AWS Big Data Blog
Analyzing VPC Flow Logs using Amazon Athena, and Amazon QuickSight
February 2, 2022: Blog updated by Chaitanya Shah.
February 9, 2024: Amazon Kinesis Data Firehose has been renamed to Amazon Data Firehose. Read the AWS What’s New post to learn more.
Organizations of different size who migrate their applications in cloud or applications born in cloud makes use of various cloud services to innovate and provide better, cutting edge services to their customers. While these applications provide business functionality to customers it needs to transfer data over network for the components or services, your application is dependent on to process the data. The data that gets transferred by these applications goes over the network within cloud infrastructure andOr outbound to the internet.
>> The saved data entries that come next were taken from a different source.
-- ==== Sys2Proof/Machine/Moves.lean ====
section
/-! DEFINITION. The tensor moves within the device: COPY with its streams, parks and recalls, GATHER and SCATADD (07: R274 to
R277, R634; 08: R331, R332; 11: R418). -/

namespace Sys2Proof.Machine

/-- The class a tensor move is charged to (R274). -/
def moveClass (w : W128) (d : Desc) (other : Option Nat) : Nat :=
  if wf w 58 1 = 1 then wf w 59 3 else other.getD d.cls

/-- The address and length of what an element plane and its side plane take. -/
def Desc.sideBytes (d : Desc) : Nat := if fmtMx d.fmt then d.blocks * d.rows else if d.fmt = 0x01 then d.count else 0

/-- The bytes a move of a tensor writes. -/
def Desc.allBytes (d : Desc) : Nat := d.bytes + d.sideBytes

/-- The bytes of a range that an access reaches, the parts R51 refuses left out (R277). -/
def State.landed (s : State) (a n : Nat) : Nat :=
  (splitRange a n).foldl (fun (t : Nat) p => if (s.place (canonical p.1)).memory then t + p.2 else t) 0

/-- The bytes of a destination that a move of all of it writes. -/
def State.landedAll (s : State) (d : Desc) : Nat := d.spans.foldl (fun (t : Nat) p => t + s.landed p.1 p.2) 0

/-- The frame of a tensor move: sleeping blocks are woken (R60), lines in use and slots being retired are waited for, and the effect
follows. -/
def tensorMove (x : Executor) (w : W128) (dest : Nat) (s : State) (q : QueueId) (reads writes : List (Nat × Nat))
    (eff : State → Flight → State × Flight) : Act :=
  let all := reads ++ writes
  if !(s.asleep all).isEmpty then .wake (s.asleep all)
  else if !all.all (fun p => s.rangeFree p.1 p.2) then .hold
  else queued x w q (some dest) s eff { reads := reads, writes := writes }

/-- What a move does beside its effect: its reads are charged to its class and recorded where R51 refuses them, and destination bytes
that overlap source bytes are left undefined (R276). -/
def State.moved (s : State) (x : Executor) (cls : Nat) (reads writes : List (Nat × Nat)) (eff : State → State × Flight) : State × Flight :=
  let r := eff (s.noteReads (moverOf x) cls reads)
  (r.1.undef (overlaps writes reads), r.2)

/-- Elements as a tensor move carries them: bits, scale or extension byte, DETAIL. -/
def rawAt (ext : List Nat) (els : List RawEl) (idx : List Nat) : RawEl :=
  let i := (List.range 5).map (fun k => if ext.getD k 1 = 1 then 0 else idx.getD k 0)
  if (List.range 5).any (fun k => decide (ext.getD k 1 ≤ i.getD k 0)) then ⟨0, 0, 0⟩ else els.getD (rank ext i) ⟨0, 0, 0⟩

/-- An element written as a move writes it: zero where R51 refused its source, poison where its source was bad (R277). -/
def RawEl.put (e : RawEl) : Put :=
  if e.bad = 0 then { bits := e.bits, side := e.side } else if e.bad = 3 then { bits := 0, side := 0 } else { bits := 0, bad := true }

/-- A destination written row by row from elements as they are; answers the DETAIL met. -/
def State.storeRaw (s : State) (d : Desc) (f : List Nat → RawEl) : State × Nat :=
  (List.range d.rows).foldl (fun (acc : State × Nat) r =>
    let row := unrank (d.extents.drop 1) r
    let els := (List.range (d.extent 0)).map (fun i => f (i :: row))
    let q := acc.1.writePuts d row 0 (els.map (fun e => ({ e with side := cleanSide d.fmt e } : RawEl).put))
    (q.1, els.foldl (fun (b : Nat) e => worseDetail b e.bad) (worseDetail acc.2 q.2))) (s, 0)

/-- A run of bytes copied with their poison; zeros where R51 refuses the source (R277). -/
def State.copyBytes (s : State) (m : Mover) (cls src dst n : Nat) : State × Nat :=
  let l := s.byteList src n
  let q := s.writeMixed m cls dst (l.map (fun b => if b.2 = 3 then (0, false) else (b.1, b.2 ≠ 0)))
  (q.1, (l.map (·.2)).foldl worseDetail q.2)

/-- The runs a stream occupies that a copy of it takes: header and map, raw slots whole, the lines of coded slots (R418). -/
def State.streamRuns (s : State) (d : Desc) : List (Nat × Nat) :=
  let n := ceilDiv d.bytes 4096
  let map := (s.readBytes (d.base + 512) (mapBytes n)).bytes
  (0, 512 + mapBytes n) :: (List.range n).map (fun j =>
    let o := 512 + mapBytes n + 4096 * j
    if (fieldAt map (j / 8) 1).testBit (j % 8) then
      let clen := leNat (s.readBytes (d.base + o) 2).bytes
      (o, 64 * min 64 (ceilDiv clen 64))
    else (o, 4096))

/-- What a verbatim copy of a stream takes: its runs and the plane beside it, as source ranges with their destinations (R408,
R418). -/
def State.streamMoves (s : State) (d a : Desc) : List ((Nat × Nat) × Nat) :=
  (s.streamRuns a).map (fun p => ((a.base + p.1, p.2), d.base + p.1)) ++
    (if d.sideBytes = 0 then [] else [((a.scale, d.sideBytes), d.scale)])

/-- The ranges a COPY reads (R262, R275). -/
def State.copyReads (s : State) (d a : Desc) : List (Nat × Nat) :=
  if a.compressed && d.compressed then (s.streamMoves d a).map (·.1) else a.readSpans d.extents

/-- The ranges a COPY writes. -/
def State.copyWrites (s : State) (d a : Desc) : List (Nat × Nat) :=
  if a.compressed && d.compressed then (s.streamMoves d a).map (fun p => (p.2, p.1.2)) else d.spans

/-- The bytes of some ranges that an access reaches. -/
def State.landedIn (s : State) (l : List (Nat × Nat)) : Nat := l.foldl (fun (t : Nat) p => t + s.landed p.1 p.2) 0

/-- COPY without a ledger: streams verbatim with the plane beside them, a stream decoded, or elements as they are (R275, R408,
R418). Answers the DETAIL met and the bytes written. -/
def State.copyTensor (s : State) (d a : Desc) : State × Nat × Nat :=
  let n := s.landedIn (s.copyWrites d a)
  if a.compressed && d.compressed then
    let r := (s.streamMoves d a).foldl (fun (acc : State × Nat) p =>
      let q := acc.1.copyBytes d.who d.cls p.1.1 p.2 p.1.2
      (q.1, worseDetail acc.2 q.2)) (s, 0)
    (r.1, r.2, n)
  else
    let els := s.loadRawIn a d.extents
    let q := s.storeRaw d (fun idx => rawAt a.extents els idx)
    (q.1, q.2, n)

/-- The lengths of some ranges together. -/
def rangeBytes (l : List (Nat × Nat)) : Nat := l.foldl (fun (t : Nat) p => t + p.2) 0

/-- The bytes a park writes or a recall reads (R331). -/
def State.moveTraffic (s : State) (d a : Desc) (reads : Bool) : Nat :=
  rangeBytes (if reads then s.copyReads d a else s.copyWrites d a)

/-- What the stash ledger says of a move (R331): nothing, or the ledger afterwards and the DETAIL of a refusal. -/
def Ledger.move (l : Ledger) (slot addr : Nat) (back park : Option Nat) : Ledger × Nat :=
  let l := match back with
    | some n => { l with used := l.used - n }
    | none => l
  match park with
  | none => (l, 0)
  | some n =>
    let refuse (l : Ledger) : Ledger :=
      { l with refused := (l.refused + n) % 2 ^ 64, nref := min (l.nref + 1) 65535
               first := if l.first = 0xFFFF then slot else l.first }
    if l.full then (refuse l, 0x21)
    else if l.quota < l.used + n then (refuse { l with full := true, refAddr := addr, refDetail := 0x20 }, 0x20)
    else ({ l with used := l.used + n, peak := max l.peak (l.used + n) }, 0)

/-- The ledger's part in a COPY (R331): only in a walk with EN = 1, by a sequencer, charged to STASH. -/
def State.stashMove (s : State) (x : Executor) (w : W128) (d a : Desc) : State × Nat :=
  match x with
  | .cell _ => (s, 0)
  | .seq r =>
    let k := s.work r
    let l := k.ledger
    let inPool (b : Nat) : Bool := decide (l.lo ≤ b) && decide (b < l.hi)
    if k.walking && l.en && moveClass w d none == 1 then
      let back := if inPool a.base then some (s.moveTraffic d a true) else none
      let park := if inPool d.base then some (s.moveTraffic d a false) else none
      let (l', det) := l.move (s.fld .SEQ_SLOT_INDEX r) (s.pcAddr x) back park
      (s.setWork r { k with ledger := l', pauseDue := k.pauseDue || det == 0x20 }, det)
    else (s, 0)

/-- What a tensor move within the device needs (R208, R274, R275). -/
def moveNeed (w : W128) (descs : List Nat) (unused : Bool) (bad : Bool) : Need :=
  { rsvd := wf w 0 58 != 0 || unused, descs := descs, dest := some (fD w), bad := bad }

/-- MOV_COPY (R275, R331, R332, R418): a refused park touches nothing. -/
def execMovCopy (x : Executor) (w : W128) (s : State) : Answer :=
  issue 1 0 x w s (fun s =>
    let d := s.descr x (fD w)
    let a := s.descr x (fA w)
    moveNeed w [fD w, fA w] (fB w != 0 || fC w != 0) (d.fmt != a.fmt || (d.compressed && !a.compressed))) (fun s =>
    let d0 := s.descr x (fD w)
    let d := { d0 with cls := moveClass w d0 none }
    let a := s.descr x (fA w)
    let reads := s.copyReads d a
    let writes := s.copyWrites d a
    tensorMove x w (fD w) s (moveQueue x) reads writes (fun t f =>
      let (t, det) := t.stashMove x w d a
      if det ≠ 0 then (t, { f with status := 0x80, detail := det, forced := true, refusedPark := true })
      else t.moved x d.cls reads writes (fun t =>
        let (t, bad, n) := t.copyTensor d a
        (t, { f with status := (failed bad).1, detail := bad, count := n }))))

/-- An index element as a signed number. -/
def RawEl.int32 (e : RawEl) : Int := signedOf 32 e.bits

/-- The ranges that the first n elements of a tensor take, in linear order. -/
def Desc.firstSpans (d : Desc) (n : Nat) : List (Nat × Nat) :=
  if d.compressed then d.spans
  else (List.range (min d.rows (ceilDiv n (d.extent 0)))).flatMap (fun r =>
    d.rowSpans (unrank (d.extents.drop 1) r) (min (d.extent 0) (n - r * d.extent 0)))

/-- Whether an index element names a row (R277, R634): one at a refused address reads as 0, a poison one names none. -/
def RawEl.names (e : RawEl) : Bool := e.bad == 0 || e.bad == 3

/-- The row of A that a row of a GATHER's destination takes, when its index names one (R634). -/
def gatherRow (d a : Desc) (ix : List RawEl) (row : List Nat) : Option (List Nat) :=
  match ix[d.rowNo (0 :: row)]? with
  | none => none
  | some e =>
    let i := e.int32
    if !e.names || i < 0 || (a.extent 1 : Int) ≤ i then none
    else
      let k := i.toNat :: (List.range 3).map (fun n => if a.extent (n + 2) = 1 then 0 else row.getD (n + 1) 0)
      if (List.range 4).any (fun n => decide (a.extent (n + 1) ≤ k.getD n 0)) then none else some k

/-- The ranges a GATHER reads: its indices, and the rows they name. -/
def gatherReads (d a b : Desc) (ix : List RawEl) : List (Nat × Nat) :=
  b.firstSpans d.rows ++ (if a.compressed then a.spans
    else ((List.range d.rows).filterMap (fun r => gatherRow d a ix (unrank (d.extents.drop 1) r))).flatMap (fun k =>
      a.rowSpans k (min (a.extent 0) (d.extent 0))))

/-- Rows at least a byte of which an access reaches. -/
def State.landedRows (s : State) (d : Desc) (rows : List (List Nat)) : Nat :=
  (rows.filter (fun row => decide (0 < s.landed (d.rowAddr (0 :: row)) d.rowBytes))).length

/-- MOV_GATHER (R275, R634). -/
def execMovGather (x : Executor) (w : W128) (s : State) : Answer :=
  issue 1 5 x w s (fun s =>
    moveNeed w [fD w, fA w, fB w] (fC w != 0)
      ((s.descr x (fD w)).fmt != (s.descr x (fA w)).fmt || (s.descr x (fB w)).fmt != 0x0B)) (fun s =>
    let d0 := s.descr x (fD w)
    let d := { d0.plain with cls := moveClass w d0 none }
    let a := s.descr x (fA w)
    let b := s.descr x (fB w)
    let ix := s.loadRaw b
    let reads := gatherReads d a b ix
    tensorMove x w (fD w) s (moveQueue x) reads d.spans (fun t f => t.moved x d.cls reads d.spans (fun t =>
      let els := t.loadRaw a
      let (t, bad) := t.storeRaw d (fun idx =>
        match ix[d.rowNo idx]?, gatherRow d a ix (idx.drop 1) with
        | some e, none => if e.names then ⟨0, 0, e.bad⟩ else ⟨0, 0, 2⟩
        | _, some k =>
          let i := if a.extent 0 = 1 then 0 else idx.getD 0 0
          if a.extent 0 ≤ i then ⟨0, 0, 0⟩ else els.getD (rank a.extents (i :: k)) ⟨0, 0, 0⟩
        | none, none => ⟨0, 0, 0⟩)
      let bad := worseDetail bad ((ix.take d.rows).foldl (fun (m : Nat) (e : RawEl) => worseDetail m (if e.bad = 3 then 3 else 0)) 0)
      (t, { f with status := (failed bad).1, detail := bad
                   count := t.landedRows d ((List.range d.rows).map (unrank (d.extents.drop 1))) }))))

/-- One row of a SCATADD (R634): the row of D it goes to, when its index and its outer dimensions lie in D. -/
def scatRow (d : Desc) (row : List Nat) (i : Int) : Option (List Nat) :=
  if i < 0 ∨ (d.extent 1 : Int) ≤ i then none
  else
    let k := i.toNat :: (List.range 3).map (fun n => if d.extent (n + 2) = 1 then 0 else row.getD (n + 1) 0)
    if (List.range 3).any (fun n => decide (d.extent (n + 2) ≤ k.getD (n + 1) 0)) then none else some k

/-- The rows a SCATADD adds: row of A, row of D, in ascending order. -/
def scatRows (d a : Desc) (ix : List RawEl) : List (List Nat × List Nat) :=
  (List.range a.rows).filterMap (fun j =>
    match ix[j]? with
    | none => none
    | some e =>
      let row := unrank (a.extents.drop 1) j
      if e.names then (scatRow d row e.int32).map (fun k => (row, k)) else none)

/-- The elements of a row of A that a SCATADD reads, and those of the row of D that it adds to. -/
def scatWidth (d a : Desc) : Nat × Nat :=
  if d.extent 0 = 1 then (a.extent 0, 1) else (min (d.extent 0) (a.extent 0), min (d.extent 0) (a.extent 0))

/-- One row of A added into a row of D, each element by one FP32 addition (R634); answers the DETAIL met. -/
def State.scatAdd (s : State) (d a : Desc) (els : List RawEl) (row k : List Nat) : State × Nat :=
  let old := s.byteList (d.rowAddr (0 :: k)) d.rowBytes
  let terms (i : Nat) : List RawEl :=
    (if d.extent 0 = 1 then List.range (a.extent 0) else [i]).map (fun m => rawAt a.extents els (m :: row))
  let out := (List.range (scatWidth d a).2).map (fun i =>
    let (v, vb) := pickElem 0 i old
    (terms i).foldl (fun (acc y : RawEl) =>
      (⟨fadd32 acc.bits (if y.bad = 3 then 0 else y.bits), 0, worseDetail acc.bad y.bad⟩ : RawEl)) ⟨v, 0, vb⟩)
  let q := s.writePuts d k 0 (out.map (fun y => if y.bad = 3 then { bits := y.bits } else y.put))
  (q.1, out.foldl (fun (m : Nat) y => worseDetail m y.bad) q.2)

/-- MOV_SCATADD (R275, R276, R634): rows of A added in ascending order. -/
def execMovScatadd (x : Executor) (w : W128) (s : State) : Answer :=
  issue 1 6 x w s (fun s =>
    moveNeed w [fD w, fA w, fB w] (fC w != 0)
      ((s.descr x (fD w)).fmt != 0 || (s.descr x (fA w)).fmt != 0 || (s.descr x (fB w)).fmt != 0x0B)) (fun s =>
    let d0 := s.descr x (fD w)
    let d := { d0.plain with cls := moveClass w d0 none }
    let a := s.descr x (fA w)
    let b := s.descr x (fB w)
    let ix := s.loadRaw b
    let rows := scatRows d a ix
    let into := rows.flatMap (fun p => d.rowSpans p.2 (scatWidth d a).2)
    let reads := b.firstSpans a.rows ++
      (if a.compressed then a.spans else rows.flatMap (fun p => a.rowSpans p.1 (scatWidth d a).1))
    tensorMove x w (fD w) s (moveQueue x) (reads ++ into) into (fun t f =>
      let t := t.noteReads (moverOf x) d.cls (reads ++ into)
      let els := t.loadRaw a
      let r := rows.foldl (fun (acc : State × Nat) p =>
        let q := acc.1.scatAdd d a els p.1 p.2
        (q.1, worseDetail acc.2 q.2)) (t, 0)
      let bad := (ix.take a.rows).foldl (fun (m : Nat) (e : RawEl) =>
        worseDetail m (if e.bad = 0 then 0 else if e.names then 3 else 2)) r.2
      (r.1.undef (overlaps into reads),
       { f with status := (failed bad).1, detail := bad, count := r.1.landedRows d (rows.map (·.2)), resid := into })))

end Sys2Proof.Machine
end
For organizations of all the sizes, type it is very important to focus on network security and web applications security. Monitoring network traffic provides visibility into potential security and operational issues which are crucial insights that enable developers, site reliability engineers or system operators and, admins to make sure your network is well protected and identify security issues.
AWS has VPC Flow Logs which enables you to track the IP traffic going to and from the network interfaces in your VPC for your workloads. With the increasing data that is ingested by VPC Flow Logs it is difficult to perform analysis on it without available analytics tools and solutions. You can deliver flow logs from VPC to Amazon CloudWatch or Amazon S3. Analyzing VPC Flow Logs can help you understand how your applications are communicating over your VPC network, to identify behavioral patterns, understand application processing flows, and investigate and diagnose issues.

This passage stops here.